Print out the data below in full, exactly as written.

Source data
═══
/-- The response of the rule at an index, taken by a walk of a source (R143). -/
def responseOf (v : List Int) (index : Nat) (source : Source) (action : Action) : Response where
  rule := some index
  source := source
  action := action
  level := (valueAt v 7).toNat
  unconditional := valueAt v 8 != 0
  hold := (valueAt v 10).toNat
  cap := (valueAt v 11).toNat
  reverse := (valueAt v 12).toNat
  spin := (valueAt v 13).toNat
  side := resolveSide (valueAt v 14).toNat source

/-- The built-in response to OUTSIDE: HALT, level 15, unconditional, no rule index (R144). -/
def builtinResponse : Response where
  rule := none
  source := .outside
  action := .halt
  level := 15
  unconditional := true
  hold := 0
  cap := 0
  reverse := 0
  spin := 0
  side := .right

/-! ### Segments (R70, R71, R73) -/

end Sys2Proof.Machine

namespace Sys2Proof

open Machine

/-- The bytes of a segment body (section 10.5). -/
def SegmentBody.bytes (b : SegmentBody) : List Byte :=
  bytes2 b.id.toNat ++ [b.kind] ++ bytes2 b.speed.toNat ++ bytes2 b.length.toNat ++
    bytes2 b.ratio.toNat ++ [b.turnSide, b.followLoop, b.interior] ++ bytes2 b.target.toNat ++
    [b.bladeLevel, b.endType, b.endSubject, b.holdThrough]

end Sys2Proof

namespace Sys2Proof.Machine

/-- A segment body from its 18 bytes. -/
def segmentBodyOf (bs : List Byte) : SegmentBody where
  id := BitVec.ofNat 16 (field16 bs 0)
  kind := byteAt bs 2
  speed := BitVec.ofNat 16 (field16 bs 3)
  length := BitVec.ofNat 16 (field16 bs 5)
  ratio := BitVec.ofNat 16 (field16 bs 7)
  turnSide := byteAt bs 9
  followLoop := byteAt bs 10
  interior := byteAt bs 11
  target := BitVec.ofNat 16 (field16 bs 12)
  bladeLevel := byteAt bs 14
  endType := byteAt bs 15
  endSubject := byteAt bs 16
  holdThrough := byteAt bs 17

/-- The segment bodies of a PLAN_APPEND body after its count byte. -/
def segmentBodies : Nat → List Byte → List SegmentBody
  | 0, _ => []
  | n + 1, bs => segmentBodyOf (bs.take 18) :: segmentBodies n (bs.drop 18)

def handByte (b : Byte) : Hand := if b = 0 then .left else .right

end Sys2Proof.Machine

namespace Sys2Proof

open Machine

/-- The shape of a carried segment, its tuning fields clamped (R70, R71). -/
def SegmentBody.shape (b : SegmentBody) : Shape :=
  match b.kind.toNat with
  | 0 => .straight
  | 1 => .arc (saturate 256 b.ratio.toNat) (handByte b.turnSide)
  | 2 => .spin (handByte b.turnSide)
  | 3 => .follow b.followLoop.toNat (handByte b.interior) (clampInt (-200) 200 b.target.toInt)
  | _ => .pause

/-- The record of a carried segment (R70, R71). Its key is given at placement. -/
def SegmentBody.record (b : SegmentBody) : Segment where
  key := 0
  id := b.id
  shape := b.shape
  speed := b.speed.toInt
  length := b.length.toNat
  bladeLevel := saturate 3 b.bladeLevel.toNat
  endCondition :=
    match b.endType.toNat with
    | 1 => some (.untilCross b.endSubject.toNat)
    | 2 => some (.untilZone b.endSubject.toNat)
    | _ => none
  holdThrough := b.holdThrough != 0
  cut := false

/-- LEFT 0 or RIGHT 1. -/
def handOk (b : Byte) : Bool := b.toNat ≤ 1

/-- The checks of R73 on the segment at a position, in order; a check that needs no table read and passes
is left out. -/
def SegmentBody.checks (b : SegmentBody) (position : Nat) : List AppendCheck :=
  if 4 < b.kind.toNat then [.fail position]
  else
    (if (b.kind.toNat == 1 || b.kind.toNat == 2) && !handOk b.turnSide then [.fail position] else []) ++
    (if b.kind.toNat == 3 then
      if handOk b.interior && b.followLoop.toNat < 8 then [.loop position b.followLoop.toNat]
      else [.fail position]
     else []) ++
    match b.endType.toNat with
    | 0 => []
    | 1 => if b.endSubject.toNat < 8 then [.loop position b.endSubject.toNat] else [.fail position]
    | 2 => if b.endSubject.toNat < 24 then [.zone position b.endSubject.toNat] else [.fail position]
    | _ => [.fail position]

end Sys2Proof

namespace Sys2Proof.Machine

/-- The checks of R73 on carried segments, in carried order. Each check that names an entry reads it anew, also
where another check of the request has read it (log 41). -/
def appendChecks : Nat → List SegmentBody → List AppendCheck
  | _, [] => []
  | position, b :: bs => b.checks position ++ appendChecks (position + 1) bs

/-! ### Request bodies (R194, section 10.5) -/

def tableWriteBody (t : Table) (index : Byte) (mask : BitVec 64) (block : List Byte) : List Byte :=
  byte t.code :: index :: bytes4 (mask.toNat / 2 ^ 32) ++ bytes4 mask.toNat ++ block

def planAppendBody (segments : List SegmentBody) : List Byte :=
  byte segments.length :: segments.flatMap SegmentBody.bytes

end Sys2Proof.Machine
end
═══
§ **Result of this task**:
/-- The response of the rule at an index, taken by a walk of a source (R143). -/
def responseOf (v : List Int) (index : Nat) (source : Source) (action : Action) : Response where
  rule := some index
  source := source
  action := action
  level := (valueAt v 7).toNat
  unconditional := valueAt v 8 != 0
  hold := (valueAt v 10).toNat
  cap := (valueAt v 11).toNat
  reverse := (valueAt v 12).toNat
  spin := (valueAt v 13).toNat
  side := resolveSide (valueAt v 14).toNat source

/-- The built-in response to OUTSIDE: HALT, level 15, unconditional, no rule index (R144). -/
def builtinResponse : Response where
  rule := none
  source := .outside
  action := .halt
  level := 15
  unconditional := true
  hold := 0
  cap := 0
  reverse := 0
  spin := 0
  side := .right

/-! ### Segments (R70, R71, R73) -/

end Sys2Proof.Machine

namespace Sys2Proof

open Machine

/-- The bytes of a segment body (section 10.5). -/
def SegmentBody.bytes (b : SegmentBody) : List Byte :=
  bytes2 b.id.toNat ++ [b.kind] ++ bytes2 b.speed.toNat ++ bytes2 b.length.toNat ++
    bytes2 b.ratio.toNat ++ [b.turnSide, b.followLoop, b.interior] ++ bytes2 b.target.toNat ++
    [b.bladeLevel, b.endType, b.endSubject, b.holdThrough]

end Sys2Proof

namespace Sys2Proof.Machine

/-- A segment body from its 18 bytes. -/
def segmentBodyOf (bs : List Byte) : SegmentBody where
  id := BitVec.ofNat 16 (field16 bs 0)
  kind := byteAt bs 2
  speed := BitVec.ofNat 16 (field16 bs 3)
  length := BitVec.ofNat 16 (field16 bs 5)
  ratio := BitVec.ofNat 16 (field16 bs 7)
  turnSide := byteAt bs 9
  followLoop := byteAt bs 10
  interior := byteAt bs 11
  target := BitVec.ofNat 16 (field16 bs 12)
  bladeLevel := byteAt bs 14
  endType := byteAt bs 15
  endSubject := byteAt bs 16
  holdThrough := byteAt bs 17

/-- The segment bodies of a PLAN_APPEND body after its count byte. -/
def segmentBodies : Nat → List Byte → List SegmentBody
  | 0, _ => []
  | n + 1, bs => segmentBodyOf (bs.take 18) :: segmentBodies n (bs.drop 18)

def handByte (b : Byte) : Hand := if b = 0 then .left else .right

end Sys2Proof.Machine

namespace Sys2Proof

open Machine

/-- The shape of a carried segment, its tuning fields clamped (R70, R71). -/
def SegmentBody.shape (b : SegmentBody) : Shape :=
  match b.kind.toNat with
  | 0 => .straight
  | 1 => .arc (saturate 256 b.ratio.toNat) (handByte b.turnSide)
  | 2 => .spin (handByte b.turnSide)
  | 3 => .follow b.followLoop.toNat (handByte b.interior) (clampInt (-200) 200 b.target.toInt)
  | _ => .pause

/-- The record of a carried segment (R70, R71). Its key is given at placement. -/
def SegmentBody.record (b : SegmentBody) : Segment where
  key := 0
  id := b.id
  shape := b.shape
  speed := b.speed.toInt
  length := b.length.toNat
  bladeLevel := saturate 3 b.bladeLevel.toNat
  endCondition :=
    match b.endType.toNat with
    | 1 => some (.untilCross b.endSubject.toNat)
    | 2 => some (.untilZone b.endSubject.toNat)
    | _ => none
  holdThrough := b.holdThrough != 0
  cut := false

/-- LEFT 0 or RIGHT 1. -/
def handOk (b : Byte) : Bool := b.toNat ≤ 1

/-- The checks of R73 on the segment at a position, in order; a check that needs no table read and passes
is left out. -/
def SegmentBody.checks (b : SegmentBody) (position : Nat) : List AppendCheck :=
  if 4 < b.kind.toNat then [.fail position]
  else
    (if (b.kind.toNat == 1 || b.kind.toNat == 2) && !handOk b.turnSide then [.fail position] else []) ++
    (if b.kind.toNat == 3 then
      if handOk b.interior && b.followLoop.toNat < 8 then [.loop position b.followLoop.toNat]
      else [.fail position]
     else []) ++
    match b.endType.toNat with
    | 0 => []
    | 1 => if b.endSubject.toNat < 8 then [.loop position b.endSubject.toNat] else [.fail position]
    | 2 => if b.endSubject.toNat < 24 then [.zone position b.endSubject.toNat] else [.fail position]
    | _ => [.fail position]

end Sys2Proof

namespace Sys2Proof.Machine

/-- The checks of R73 on carried segments, in carried order. Each check that names an entry reads it anew, also
where another check of the request has read it (log 41). -/
def appendChecks : Nat → List SegmentBody → List AppendCheck
  | _, [] => []
  | position, b :: bs => b.checks position ++ appendChecks (position + 1) bs

/-! ### Request bodies (R194, section 10.5) -/

def tableWriteBody (t : Table) (index : Byte) (mask : BitVec 64) (block : List Byte) : List Byte :=
  byte t.code :: index :: bytes4 (mask.toNat / 2 ^ 32) ++ bytes4 mask.toNat ++ block

def planAppendBody (segments : List SegmentBody) : List Byte :=
  byte segments.length :: segments.flatMap SegmentBody.bytes

end Sys2Proof.Machine
end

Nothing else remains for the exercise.